Got me thinking what is everyone's favorite rod / reel combo spooled with what line, for bank finesse fishing with plactics, stick-baits and vibes?

Thanks for help!

Buying a new one soon, wanting saugeye experts opinions!


----------



## Mike Hartley (Sep 11, 2015)

7 foot medium light spinning rod 30 or 35 size reel spooled with 20 pound power pro and 12 floro leader. Great reel for the money is the pfluger president and for a rod I am a st croix guy but the new fenwick hmx is a really nice rod for the price.


----------



## walleyejigger (Sep 29, 2009)

well i like my 6 6 Croix ultralite 6lb triline xt green for plasticks and a 6 6 st Croix lite 10lb powerpro for stick baits and blade baits


----------



## acklac7 (May 31, 2004)

There was a great Saugeye thread in the "Tackle Talk" section a few years back, it was a good one. Unfortunately I can't find it.

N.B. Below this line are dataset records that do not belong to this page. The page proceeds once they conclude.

/-- Settles O35, one case for each register that PCHAR or PEND reads. -/
theorem unsetPrintRegisterFaults : Obligations.UnsetPrintRegisterFaults := by
  constructor
  · intro c s hphase hprint haccepts hunset
    have hr : ¬ rejectsCode s.rom c := not_rejectsCode haccepts
    have hfault : s.printChar c = s.raiseFault .unwritten := by
      rcases hunset with hstopped | ⟨hgoing, hcursor | ⟨rfl, hstart⟩⟩
      · exact s.printChar_of_unset_stopped c hr hstopped
      · exact (s.printChar_of_going c hr hgoing).trans (s.processChar_of_unset_cursor c hcursor)
      · exact (s.printChar_of_going _ hr hgoing).trans (s.processChar_colon_of_unset_start hstart)
    rw [exec_pchar_of_printing s c hphase hprint, hfault]
    rfl
  · intro s hphase hprint hunset
    rw [exec_pend_of_printing s hphase hprint, s.finishPrint_of_unset hunset]
    rfl

end Sys2Proof.Machine
end

section
/-! The family 10_state.md: what every step keeps (R22, R25, R212), what a reset leaves (R40, R260), which command changes
which element (R20), the histories (R37), and the check and the load of a configuration (R27 to R29, R236). -/

namespace Sys2Proof.Machine

/-! ## What a step can do -/

/-- The inputs of R21, R260 and R268, one case each; a word that is no command is a case of its own (R73, R74). -/
theorem step_cases {s t : State} (h : step s = .next t) :
    (s.inbox = [] ∧ t = s) ∨
    (∃ c rest, s.inbox = .reset c :: rest ∧ t = s.restart c rest) ∨
    (∃ w sig rest i, s.inbox = .command w sig :: rest ∧ decode w = .ok i ∧ exec i (s.present rest sig) = .next t) ∨
    (∃ w sig rest e, s.inbox = .command w sig :: rest ∧ decode w = .error e ∧
      t = (s.present rest sig).refuse (refusalOfDecode e)) := by
  unfold step at h
  split at h
  case h_1 hin => exact .inl ⟨hin, next_inj h⟩
  case h_2 c rest hin => exact .inr (.inl ⟨c, rest, hin, next_inj h⟩)
  case h_3 w sig rest hin =>
    split at h
    case h_1 i hi => exact .inr (.inr (.inl ⟨w, sig, rest, i, hin, hi, h⟩))
    case h_2 e he => exact .inr (.inr (.inr ⟨w, sig, rest, e, hin, he, next_inj h⟩))

/-- A property that holds after a reset, that the port and the inbox do not touch, and that commands and refusals keep, is
kept by every step. -/
theorem step_keeps {P : State → Prop} (reset : ∀ s c rest, P (State.restart c rest s))
    (present : ∀ s rest sig, P s → P (State.present rest sig s)) (refuse : ∀ s r, P s → P (State.refuse r s))
    (command : ∀ i s t, exec i s = .next t → P s → P t) {s t : State} (h : step s = .next t) (hs : P s) : P t := by
  rcases step_cases h with ⟨_, rfl⟩ | ⟨c, rest, _, rfl⟩ | ⟨_, sig, rest, i, _, _, hexec⟩ | ⟨_, sig, rest, _, _, _, rfl⟩
  · exact hs
  · exact reset s c rest
  · exact command i _ t hexec (present s rest sig hs)
  · exact refuse _ _ (present s rest sig hs)

/-! ## The display invariant -/

/-- R22, R35, R150 and R212 together: what every step keeps of the display and the print registers. -/
structure DisplayInvariant (s : State) : Prop where
  narrow : CellsNarrow s
  range : PrintRange s
  config : ConfigNotPrinting s

/-- The invariant speaks of the cells, the print registers and the phase only, and phase RUN asks nothing. -/
theorem DisplayInvariant.of_frame {s t : State} (h : DisplayInvariant s) (cell : t.cell = s.cell := by simp)
    (phase : t.phase = .config → s.phase = .config := by simp) (inPrint : t.inPrint = s.inPrint := by simp)
    (start : t.start = s.start := by simp) (cursor : t.cursor = s.cursor := by simp)
    (stopped : t.stopped = s.stopped := by simp) : DisplayInvariant t where
  narrow := by simpa only [CellsNarrow, cell] using h.narrow
  range := by simpa only [PrintRange, inPrint, start, cursor, stopped] using h.range
  config hconfig := inPrint ▸ h.config (phase hconfig)

/-- Outside a print the registers are free (R35). -/
theorem DisplayInvariant.of_not_printing {s : State} (narrow : CellsNarrow s) (h : s.inPrint = false) :
    DisplayInvariant s where
  narrow := narrow
  range hprint := absurd (h.symm.trans hprint) (by decide)
  config _ := h

theorem cellsNarrow_of_blank {s : State} (h : s.cell = #v[0x00, 0x00, 0x00, 0x00]) : CellsNarrow s := by
  intro k
  rw [h]
  revert k
  decide

/-- A zero-extended pattern has bit 7 clear (R22, R123). -/
theorem State.glyphByte_bit7 (s : State) (c : Byte) : (s.glyphByte c).getLsbD 7 = false := by
  simp [State.glyphByte, zextPattern]

theorem cellsNarrow_of_set {s t : State} {i : Fin 4} {v : Byte} (h : CellsNarrow s) (hv : v.getLsbD 7 = false)
    (hcell : t.cell = s.cell.set i v) : CellsNarrow t := by
  intro k
  rw [hcell, Vector.getElem_set]
  split
  · exact hv
  · exact h k

theorem displayInvariant_boot (c : Config) : DisplayInvariant (State.boot c) :=
  .of_not_printing (cellsNarrow_of_blank rfl) rfl

/-- A print starts with its cursor at its start position, below 4 (R141). -/
theorem DisplayInvariant.beginPrint {s : State} (h : DisplayInvariant s) (p : BitVec 2) (hphase : s.phase = .run) :
    DisplayInvariant (s.beginPrint p) where
  narrow := h.narrow
  range _ := ⟨p, p.setWidth 3, false, rfl, rfl, rfl, by bv_omega, by bv_omega, by simp⟩
  config hconfig := absurd (hphase.symm.trans hconfig) (by decide)

/-- Inside a print a cursor comes with the start position it lies above (R150). -/
theorem PrintRange.exists_start {s : State} {cursor : BitVec 3} (h : PrintRange s) (hprint : s.inPrint = true)
    (hcursor : s.cursor = some cursor) :
    ∃ start, s.start = some start ∧ start.toNat ≤ cursor.toNat ∧ cursor.toNat ≤ 4 := by
  obtain ⟨start, cursor', _, hstart, hcursor', _, hle, hge, _⟩ := h hprint
  obtain rfl : cursor' = cursor := by simpa [hcursor] using hcursor'.symm
  exact ⟨start, hstart, hle, hge⟩

/-- The colon moves the cursor only off the start position, which is below 4 (R143). -/
theorem cursorRange_colon {start : BitVec 2} {cursor : BitVec 3} (hle : start.toNat ≤ cursor.toNat)
    (hge : cursor.toNat ≤ 4) :
    start.toNat ≤ (advanceCursor (borrowCell cursor start)).toNat ∧
      (advanceCursor (borrowCell cursor start)).toNat ≤ 4 := by
  rw [advance_borrowCell]
  split
  · next h =>
    have hcursor : cursor.toNat = start.toNat := by rw [h, startCursor]; bv_omega
    constructor <;> bv_omega
  · exact ⟨hle, hge⟩

/-- Advancing below 4 stays in range (R144). -/
theorem cursorRange_advance {start : BitVec 2} {cursor : BitVec 3} (hle : start.toNat ≤ cursor.toNat)
    (hlt : cursor.toNat < 4) :
    start.toNat ≤ (advanceCursor cursor).toNat ∧ (advanceCursor cursor).toNat ≤ 4 := by
  rw [advanceCursor]
  constructor <;> bv_omega

/-- Every command keeps the display invariant; only the cases of a print touch what it speaks of. -/
theorem exec_keeps_displayInvariant (i : Instr) (s t : State) (h : exec i s = .next t) (hs : DisplayInvariant s) :
    DisplayInvariant t := by
  apply exec_next_elim i h
  case refuse => intro r; exact hs.of_frame
  case fault => intro f _; exact hs.of_frame
  case same => exact hs
  case setup => intro _ _; exact hs.of_frame
  case setinv => intro b _ _; exact hs.of_frame
  case autoen => intro _ _; exact hs.of_frame
  case setint => intro n _ _; exact hs.of_frame
  case clear => intro _ _; exact ⟨cellsNarrow_of_blank rfl, hs.range, hs.config⟩
  case pbegin => intro p _ hphase; exact hs.beginPrint p hphase
  case colon =>
    intro cursor start _ hprint hcursor hstart hstopped
    obtain ⟨start', hstart', hle, hge⟩ := hs.range.exists_start hprint hcursor
    obtain rfl : start' = start := by simpa [hstart] using hstart'.symm
    obtain ⟨hle', hge'⟩ := cursorRange_colon hle hge
    exact ⟨by simpa [CellsNarrow] using hs.narrow,
      fun _ => ⟨_, _, false, by simpa using hstart, rfl, by simpa using hstopped, hle', hge', by simp⟩,
      by simpa [ConfigNotPrinting] using hs.config⟩
  case write =>
    intro c cursor _ hprint hcursor hstopped hlt
    obtain ⟨start, hstart, hle, _⟩ := hs.range.exists_start hprint hcursor
    obtain ⟨hle', hge'⟩ := cursorRange_advance hle hlt
    exact ⟨cellsNarrow_of_set (i := ⟨cursor.toNat, hlt⟩) hs.narrow (s.glyphByte_bit7 c) (by simp),
      fun _ => ⟨_, _, false, by simpa using hstart, rfl, by simpa using hstopped, hle', hge', by simp⟩,
      by simpa [ConfigNotPrinting] using hs.config⟩
  case overflow =>
    intro c cursor _ hprint hcursor hstopped hfull
    obtain ⟨start, hstart, hle, hge⟩ := hs.range.exists_start hprint hcursor
    exact ⟨by simpa [CellsNarrow] using hs.narrow,
      fun _ => ⟨_, _, true, by simpa using hstart, by simpa using hcursor, rfl, hle, hge, fun _ => by omega⟩,
      by simpa [ConfigNotPrinting] using hs.config⟩
  case pend => intro cursor start _ _ _; exact .of_not_printing hs.narrow rfl
  case render => intro level _ _; exact hs.of_frame
  case astep => intro _ _; exact hs.of_frame

/-- Settles O55: a reset blanks the display and ends the print, and every command keeps the invariant. -/
theorem stepKeepsDisplayInvariant : Obligations.StepKeepsDisplayInvariant := by
  intro s t hnarrow hrange hconfig h
  obtain ⟨narrow, range, config⟩ : DisplayInvariant t :=
    step_keeps (fun _ c _ => (displayInvariant_boot c).of_frame) (fun _ _ _ hs => hs.of_frame)
      (fun _ _ hs => hs.of_frame) exec_keeps_displayInvariant h ⟨hnarrow, hrange, hconfig⟩
  exact ⟨narrow, range, config⟩

/-! ## RENDER past its guard -/

theorem exec_render_of_running (s : State) (hphase : s.phase = .run) (hprint : s.inPrint = false) :
    exec .render s = .next s.sendFrame := by
  rw [exec_render, s.inRun_of _ hphase hprint]

theorem State.sendFrame_of_unset (s : State) (h : s.level = none) : s.sendFrame = s.raiseFault .levelUnset := by
  rw [State.sendFrame, h]

theorem State.sendFrame_of_level (s : State) {level : BitVec 4} (h : s.level = some level) :
    s.sendFrame = s.emitAll (frameRequests s level) := by
  rw [State.sendFrame, h]

/-! ## Histories and marks -/

/-- What no command reads: the four histories and the two marks (R37, R236, R237). -/
structure Past where
  reqs : List (Request × Bool)
  events : List Event
  counts : List Nat
  refusals : List Refusal
  refused : Bool
  faulted : Option Fault

/-- The histories and marks a state holds. -/
def State.past (s : State) : Past := ⟨s.reqs, s.events, s.counts, s.refusals, s.refused, s.faulted⟩

/-- The state with a past before its own: histories in front, a mark set where either sets it, the later fault reason. -/
def State.withPast (p : Past) (s : State) : State :=
  { s with
    reqs := p.reqs ++ s.reqs, events := p.events ++ s.events, counts := p.counts ++ s.counts
    refusals := p.refusals ++ s.refusals, refused := p.refused || s.refused, faulted := s.faulted.or p.faulted }

/-- The state with no past. -/
def State.forget (s : State) : State :=
  { s with reqs := [], events := [], counts := [], refusals := [], refused := false, faulted := none }

/-- A forgotten past put back: the state with these histories and marks. -/
theorem State.forget_withPast (s : State) (p : Past) : s.forget.withPast p = { s with
    reqs := p.reqs, events := p.events, refused := p.refused, faulted := p.faulted, counts := p.counts
    refusals := p.refusals } := by
  simp [State.withPast, State.forget]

ML Extra-Fast action 6'9's are the slam for S-eye. Every last time I've tried one i've loved it. Every last person I've known that's owned one has blown the eye's up with it.

Just bought one (Fenwick Walleye Elite Tech) last week. Paired it with a 2500 Shimano Nasci.

That said, the longer the rod, the better. 6'9 - 7'6


----------



## WeaponX (Mar 28, 2012)

Rod length would depend on where you're fishing I would say. Most banks at Indian Lake, I would be just fine with a 6'6 rod. 7'+ rods would definitely be best for casting further out.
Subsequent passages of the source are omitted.